February 25, 2023: Climate Change and Migrating Farmers: The Spread of Agriculture to Southern Europe
Andrew Moore, PhD, Past President of the Archaeologial Instute of America & Rochester Institute of Technology (retired)
Free to the public
Online Webinar

Abstract:
Farming spread from its center of origin in western Asia to southern Europe at the beginning of the Holocene. This phenomenon has prompted many questions. Why did farming spread when it did? Who brought it to southern Europe, and by what means? Migrant farmers from western Asia reached the Aegean before 9,000 cal BP (c. 7,000 BC). Then there was a pause that lasted a millennium. The onward spread of farming took this new economy rapidly inland to the Danube Basin, and westward to the Adriatic and beyond. The westward dispersal took place along the coasts; the only reasonable explanation is that it was carried forward by migrating farmers looking for new lands to settle, an hypothesis supported by the latest ADNA evidence. The question then is, why did they leave the Aegean for the Adriatic and beyond so suddenly? Results from the “Early Farming in Dalmatia Project” are providing answers to these questions. Recent research has focused on the impact of a sudden reversal of climate, the “8,200 cal BP event”. During this episode the climate of the early Holocene became cold and dry. This phase lasted about 300 years, or 10 human generations, enough to disrupt the existing farming economy in the Aegean and over a much wider area. It caused some of these farmers to leave their homeland in search of fresh lands to colonize. It was these migrants who brought farming to the Adriatic and beyond.
Bio:
Andrew Moore’s archaeological interests span the Middle East, the Mediterranean, and Europe. His research has concentrated on the advent of agriculture and sedentary life in the Middle East and their spread to Africa and Eurasia. Moore has conducted field research in Syria, Iraq, Palestine, Croatia and other countries.

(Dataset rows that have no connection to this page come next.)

include h_EVT_PEND h_LPE_BATCH h_LPE_BSTAT h_LPE_LOAD h_LPE_STAT h_LPE_TLOAD h_LSW_CHSTAT h_PRT_GCAUSE h_PRT_GCMD
    h_PRT_GSTAT h_PRT_IAPP h_PRT_RATE h_PRT_VAPP h_SFY_COIL h_SFY_PSTAT h_SFY_STAT h_VEH_RXLEN h_VEH_SSTAT c_harts c_lpe c_lsw c_mem c_prt c_veh in
theorem standbyTakeover_writes (f : Nat) (s : State) :
    (standbyTakeover f s).without P = s.without P := by
  unfold standbyTakeover
  (try simp only [State.without_upd_harts c_harts, State.without_upd_lpe c_lpe, State.without_upd_lsw c_lsw,
      State.without_upd_mem c_mem, State.without_upd_prt c_prt, State.without_upd_veh c_veh,
      guestLost_writes (P := P) h_EVT_PEND h_LPE_BATCH h_LPE_BSTAT h_LPE_LOAD h_LPE_STAT h_LPE_TLOAD h_LSW_CHSTAT h_PRT_GCAUSE h_PRT_GCMD h_PRT_GSTAT h_PRT_IAPP h_PRT_RATE h_PRT_VAPP h_SFY_COIL h_SFY_PSTAT h_SFY_STAT h_VEH_SSTAT c_lpe c_lsw c_prt c_veh, State.setFe_writes (P := P) c_veh, State.setSes_writes (P := P) c_veh, programRequest_writes (P := P) h_EVT_PEND h_PRT_GCAUSE h_VEH_RXLEN c_harts c_mem c_veh, State.without_ite, ite_self]) <;> (repeat' split) <;> simp only [State.without_upd_harts c_harts, State.without_upd_lpe c_lpe, State.without_upd_lsw c_lsw, State.without_upd_mem c_mem, State.without_upd_prt c_prt, State.without_upd_veh c_veh, guestLost_writes (P := P) h_EVT_PEND h_LPE_BATCH h_LPE_BSTAT h_LPE_LOAD h_LPE_STAT h_LPE_TLOAD h_LSW_CHSTAT h_PRT_GCAUSE h_PRT_GCMD h_PRT_GSTAT h_PRT_IAPP h_PRT_RATE h_PRT_VAPP h_SFY_COIL h_SFY_PSTAT h_SFY_STAT h_VEH_SSTAT c_lpe c_lsw c_prt c_veh, State.setFe_writes (P := P) c_veh, State.setSes_writes (P := P) c_veh, programRequest_writes (P := P) h_EVT_PEND h_PRT_GCAUSE h_VEH_RXLEN c_harts c_mem c_veh, State.without_ite, ite_self]

include h_VEH_SSTAT c_veh in
theorem sessionHandover_writes (c : Nat) (s : State) :
    (sessionHandover c s).without P = s.without P := by
  unfold sessionHandover
  (repeat' split) <;> simp only [State.w_setF (fl := Fl.VEH_SSTAT_STATE) h_VEH_SSTAT (by decide),
      State.without_upd_veh c_veh, State.setSes_writes (P := P) c_veh, State.setFe_writes (P := P) c_veh,
      State.without_ite, ite_self]

include c_thm in
theorem State.setSen_writes (s : State) (i : Nat) (f : Sensor → Sensor) :
    (State.setSen s i f).without P = s.without P := by
  unfold State.setSen
  simp only [State.without_upd_thm c_thm, State.without_ite, ite_self]

include h_THM_SSTAT c_thm in
theorem stepLadder_writes (i : Nat) (t : Int) (s : State) :
    (stepLadder i t s).without P = s.without P := by
  unfold stepLadder
  simp only [State.w_setF (fl := Fl.THM_SSTAT_PERIOD) h_THM_SSTAT (by decide), State.without_upd_thm c_thm,
      State.setSen_writes (P := P) c_thm, State.without_ite, ite_self]

include h_EVT_PEND h_THM_SSTAT h_THM_STAT in
theorem checkLimits_writes (i : Nat) (t : Int) (s : State) :
    (checkLimits i t s).without P = s.without P := by
  have hx : ∀ (fl : Fld) (b c : Bool) (s : State), fl.reg = R.THM_SSTAT →
      (if b = true then (if s.b fl i = true then s else thmCause 3 (s.setB fl i true))
        else if c = true then s.setB fl i false else s).without P = s.without P := by
    intro fl b c s h
    have hs : ∀ (v : Bool), (s.setB fl i v).without P = s.without P :=
      fun v => State.w_setB (by rw [h]; assumption) (by rw [h]; decide) s i v
    (repeat' split) <;> simp only [hs, thmCause_writes (P := P) h_EVT_PEND h_THM_STAT, State.without_ite, ite_self]
  unfold checkLimits
  dsimp only
  rw [hx _ _ _ _ rfl, hx _ _ _ _ rfl]
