include h_EVT_PEND h_HST_CQHEAD h_HST_CQMEM h_HST_CQTAIL h_HST_OPSTAT h_HST_OPSTEPS h_HST_QSTAT h_HST_SQHEAD
    h_HST_SQTAIL h_HST_STAT c_host c_sig in
theorem opAbort_writes (k : Nat) (s : State) :
    (opAbort k s).without P = s.without P := by
  unfold opAbort
  simp (disch := (intros; (repeat' split) <;> simp only [State.without_upd_host c_host, State.without_upd_sig c_sig, onOp_writes (P := P), endOp_writes (P := P) h_EVT_PEND h_HST_OPSTAT h_HST_QSTAT h_HST_STAT c_host, messageEnd_writes (P := P) h_EVT_PEND h_HST_CQHEAD h_HST_CQMEM h_HST_CQTAIL h_HST_OPSTAT h_HST_OPSTEPS h_HST_QSTAT h_HST_SQHEAD h_HST_SQTAIL h_HST_STAT c_host c_sig, putOp_writes (P := P) h_HST_OPSTAT h_HST_QSTAT h_HST_STAT c_host, State.without_ite, ite_self]; done)) only [State.without_each, State.without_eachOf, State.without_upd_host c_host, State.without_upd_sig c_sig, onOp_writes (P := P), endOp_writes (P := P) h_EVT_PEND h_HST_OPSTAT h_HST_QSTAT h_HST_STAT c_host, messageEnd_writes (P := P) h_EVT_PEND h_HST_CQHEAD h_HST_CQMEM h_HST_CQTAIL h_HST_OPSTAT h_HST_OPSTEPS h_HST_QSTAT h_HST_SQHEAD h_HST_SQTAIL h_HST_STAT c_host c_sig, putOp_writes (P := P) h_HST_OPSTAT h_HST_QSTAT h_HST_STAT c_host, State.without_ite, ite_self]

include h_EVT_PEND h_HST_OPSTAT h_HST_QSTAT h_HST_STAT h_SYS_BOOTSTAT c_host c_images c_sys in
theorem opBoot_writes (k : Nat) (s : State) :
    (opBoot k s).without P = s.without P := by
  unfold opBoot
  simp (disch := (intros; simp only [State.w_setB (fl := Fl.SYS_BOOTSTAT_HOLD) h_SYS_BOOTSTAT (by decide), State.without_raise h_EVT_PEND, State.without_upd_sys_images c_sys c_images, State.without_upd_host c_host, State.without_upd_images c_images, State.without_upd_sys c_sys, onOp_writes (P := P), endOp_writes (P := P) h_EVT_PEND h_HST_OPSTAT h_HST_QSTAT h_HST_STAT c_host, State.without_ite, ite_self]; done)) only [State.without_each, State.without_eachOf, State.w_setB (fl := Fl.SYS_BOOTSTAT_HOLD) h_SYS_BOOTSTAT (by decide), State.without_raise h_EVT_PEND, State.without_upd_sys_images c_sys c_images, State.without_upd_host c_host, State.without_upd_images c_images, State.without_upd_sys c_sys, onOp_writes (P := P), endOp_writes (P := P) h_EVT_PEND h_HST_OPSTAT h_HST_QSTAT h_HST_STAT c_host, State.without_ite, ite_self]

include h_EVT_PEND h_HST_OPSTAT h_HST_QSTAT h_HST_STAT c_harts c_host c_mem in
theorem messageDeliver_writes (k : Nat) (s : State) :
    (messageDeliver k s).without P = s.without P := by
  unfold messageDeliver
  (repeat' split) <;> simp only [State.without_upd_harts c_harts, State.without_upd_host c_host,
      State.without_upd_mem c_mem, State.dma_writes (P := P) c_harts c_mem,
      hstCause_writes (P := P) h_EVT_PEND h_HST_STAT,
      putOp_writes (P := P) h_HST_OPSTAT h_HST_QSTAT h_HST_STAT c_host, State.without_ite, ite_self]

In the 1970s Moore excavated Abu Hureyra in the Euphrates Valley in Syria, a site threatened by the construction of a new dam. The site was significant because it documented the transition from foraging to farming around 13,000 years ago, much earlier than had been suspected. Research on the record from this key site continues.
Moore is currently investigating the spread of farming around the Mediterranean and into southern Europe. Moore has excavated two Neolithic villages, Danilo and Pokrovnik, on the Croatian coast and has conducted extensive landscape surveys of the surrounding region. The project has demonstrated that agriculture reached the Adriatic region as a mature mixed farming system brought in from farther east by migrating farmers around 8,000 years ago.
Moore has taught archaeology at the University of Arizona and Yale University. Moore has spent two decades in academic administration, as Associate Dean in the Graduate School at Yale, and latterly as Dean of the College of Liberal Arts, then Dean of Graduate Studies, at Rochester Institute of Technology (RIT). He is currently Professor and Dean Emeritus at RIT, and an Honorary President of the Archaeological Institute of America, the largest and oldest archaeological organization in North America.
Moore’s publications include Village on the Euphrates (with G.C. Hillman and A.J. Legge, Oxford University Press 2000) and Early Farming in Dalmatia (with Marko Menđušić, Archaeopress 2019). His degrees are from the University of Oxford (B.A., M.A., D.Phil.) and the University of London (Dip.Arch.).